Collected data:
=-=-=-=-=

-- ==== Sys2Proof/Laws/Access.lean ====
section
/-! SUPPORT. What the shared operations of the A-stream do once their registers are free and their checks pass. -/
namespace Sys2Proof.Machine

/-! ### Registers (R128, R129) -/

theorem writers_zero (s : State) : s.writers 0 = [] := rfl

theorem reportRegs_free {s : State} {k : Act} : ∀ {l : List Nat}, (∀ r ∈ l, r ≠ 0 → s.core.report? r = none) → reportRegs s l k = k
  | [], _ => rfl
  | r :: l, h => by
    have ih := reportRegs_free (k := k) (fun q hq => h q (List.mem_cons_of_mem _ hq))
    by_cases e : r = 0
    · simp [reportRegs, e, ih]
    · simp [reportRegs, e, ih, reportFirst, h r List.mem_cons_self e]

/-- With its registers free an instruction acts at once. -/
theorem withRegs_free {s : State} {k : Act} {l w : List Nat} (h : RegsFree s (l ++ w)) : withRegs s l w k = k := by
  have e : (l ++ w).find? (fun r => !(s.writers r).isEmpty) = none := by
    rw [List.find?_eq_none]
    intro r hr
    by_cases e : r = 0
    · simp [e, writers_zero]
    · simp [(h r hr e).1]
  rw [withRegs, e]
  refine reportRegs_free (fun r hr e => (h r ?_ e).2)
  simp only [reportsOfWrites, List.mem_append, List.mem_filter] at hr ⊢
  exact hr.imp_right And.left

/-- While a register has an outstanding writer the instruction waits for it. -/
theorem withRegs_waits {s : State} {k : Act} {l w : List Nat} {r : Nat} (h : (l ++ w).find? (fun r => !(s.writers r).isEmpty) = some r) :
    withRegs s l w k = .block s (.scoreboard r) := by
  rw [withRegs, h]

@[simp] theorem synced_writers (st : StreamId) (y : BitVec 4) (s : State) (r : Nat) : (synced st y s).writers r = s.writers r := by
  simp [State.writers]

@[simp] theorem synced_report? (st : StreamId) (y : BitVec 4) (s : State) (r : Nat) :
    (synced st y s).core.report? r = s.core.report? r := by
  simp [Core.report?]

theorem RegsFree.synced {s : State} {l : List Nat} (h : RegsFree s l) (st : StreamId) (y : BitVec 4) :
    RegsFree (Machine.synced st y s) l := by
  intro r hr e
  simpa using h r hr e

theorem RegsFree.sub {s : State} {l m : List Nat} (h : RegsFree s l) (hm : ∀ r ∈ m, r ∈ l) : RegsFree s m :=
  fun r hr e => h r (hm r hr) e

/-! ### Operands (R126) -/

/-- An operand that is named, with its registers free, is what the instruction goes on with. -/
theorem operand_named {s : State} {h : Handle} {cf : Nat} {more writes : List Nat} {p : Operand} (n : Names s h cf (more ++ writes) p)
    (k : Operand → Act) : operand s h cf more writes k = k p := by
  obtain ⟨h1, h2, h3⟩ := n
  rw [operand, h1]
  simp only
  rw [withRegs_free (by simpa using h3), h2]
  rfl

/-- An operand that is not named raises what its checks raise. -/
theorem operand_error {s : State} {h : Handle} {cf : Nat} {more writes : List Nat} {t : TrapInfo} (n : named s h cf = .error t)
    (k : Operand → Act) : operand s h cf more writes k = .raise t := by
  rw [operand, n]

/-- Outside watched spaces an access that passes its checks goes on at once. -/
theorem stampGate_passes {s : State} {ord : BitVec 2} {held : Bool} {l : List Span} {k : State → Act} (h : watchedSpans s l = false) :
    stampGate s ord held l k = k s := by
  simp [stampGate, h]

end Sys2Proof.Machine
end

=-=-=-=-=

* _Activity_
Copy range, inclusive: the line holding "l) : RegsFree" to the line holding "Operands (R126) -/". Reproduce exactly those lines of the records above and no others.

* _Response_
theorem RegsFree.sub {s : State} {l m : List Nat} (h : RegsFree s l) (hm : ∀ r ∈ m, r ∈ l) : RegsFree s m :=
  fun r hr e => h r (hm r hr) e

/-! ### Operands (R126) -/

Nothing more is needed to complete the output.